Dataset records:
_ _ _ _ _ _ _

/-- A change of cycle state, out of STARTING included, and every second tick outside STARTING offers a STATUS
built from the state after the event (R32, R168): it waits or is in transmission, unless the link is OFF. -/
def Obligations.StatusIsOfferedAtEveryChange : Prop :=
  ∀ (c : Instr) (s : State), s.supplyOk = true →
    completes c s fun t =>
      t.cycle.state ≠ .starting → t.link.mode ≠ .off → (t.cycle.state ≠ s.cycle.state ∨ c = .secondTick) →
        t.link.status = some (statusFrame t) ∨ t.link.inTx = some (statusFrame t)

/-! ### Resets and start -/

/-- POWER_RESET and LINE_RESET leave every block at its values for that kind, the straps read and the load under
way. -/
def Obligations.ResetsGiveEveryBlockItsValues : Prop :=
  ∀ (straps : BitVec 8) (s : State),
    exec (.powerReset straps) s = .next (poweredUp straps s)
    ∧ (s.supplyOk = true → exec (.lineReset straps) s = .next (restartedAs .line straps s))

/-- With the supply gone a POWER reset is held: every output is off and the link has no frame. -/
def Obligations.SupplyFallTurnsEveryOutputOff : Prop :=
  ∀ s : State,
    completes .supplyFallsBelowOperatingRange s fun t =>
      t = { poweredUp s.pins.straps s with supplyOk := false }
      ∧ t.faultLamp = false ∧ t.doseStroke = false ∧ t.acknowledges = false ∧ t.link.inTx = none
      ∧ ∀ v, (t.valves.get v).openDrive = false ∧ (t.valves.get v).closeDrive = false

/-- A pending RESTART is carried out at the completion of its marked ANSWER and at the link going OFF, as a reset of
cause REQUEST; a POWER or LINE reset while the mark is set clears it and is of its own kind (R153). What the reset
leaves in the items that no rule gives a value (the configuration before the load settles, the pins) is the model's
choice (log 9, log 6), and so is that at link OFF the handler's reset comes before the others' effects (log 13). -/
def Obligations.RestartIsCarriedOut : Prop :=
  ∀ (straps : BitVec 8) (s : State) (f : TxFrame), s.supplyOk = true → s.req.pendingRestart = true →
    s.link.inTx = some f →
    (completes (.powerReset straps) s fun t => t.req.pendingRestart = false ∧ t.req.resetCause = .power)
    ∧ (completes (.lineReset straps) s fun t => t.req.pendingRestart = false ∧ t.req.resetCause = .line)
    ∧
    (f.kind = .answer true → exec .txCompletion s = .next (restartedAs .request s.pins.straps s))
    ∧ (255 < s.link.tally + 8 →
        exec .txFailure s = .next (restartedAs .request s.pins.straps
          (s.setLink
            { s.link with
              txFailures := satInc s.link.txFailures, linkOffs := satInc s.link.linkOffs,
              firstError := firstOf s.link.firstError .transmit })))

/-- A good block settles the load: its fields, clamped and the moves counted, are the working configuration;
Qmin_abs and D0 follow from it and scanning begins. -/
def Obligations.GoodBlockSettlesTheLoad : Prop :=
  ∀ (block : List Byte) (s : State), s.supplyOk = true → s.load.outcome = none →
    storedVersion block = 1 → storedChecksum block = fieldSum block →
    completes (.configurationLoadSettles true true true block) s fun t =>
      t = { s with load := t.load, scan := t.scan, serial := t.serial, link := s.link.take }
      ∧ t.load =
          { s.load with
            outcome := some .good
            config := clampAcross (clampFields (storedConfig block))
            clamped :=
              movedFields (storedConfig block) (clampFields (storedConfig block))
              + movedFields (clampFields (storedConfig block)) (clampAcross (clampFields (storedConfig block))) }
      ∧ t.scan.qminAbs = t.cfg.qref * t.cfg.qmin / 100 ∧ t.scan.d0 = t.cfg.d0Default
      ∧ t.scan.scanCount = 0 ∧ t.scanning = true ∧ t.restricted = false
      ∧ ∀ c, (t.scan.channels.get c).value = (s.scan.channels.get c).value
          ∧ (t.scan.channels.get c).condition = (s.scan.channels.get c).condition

_ _ _ _ _ _ _

▶ [Task details] Find each line in the records above that contains "clampFields", and copy it.

▶ [Exercise result]
            config := clampAcross (clampFields (storedConfig block))
              movedFields (storedConfig block) (clampFields (storedConfig block))
              + movedFields (clampFields (storedConfig block)) (clampAcross (clampFields (storedConfig block))) }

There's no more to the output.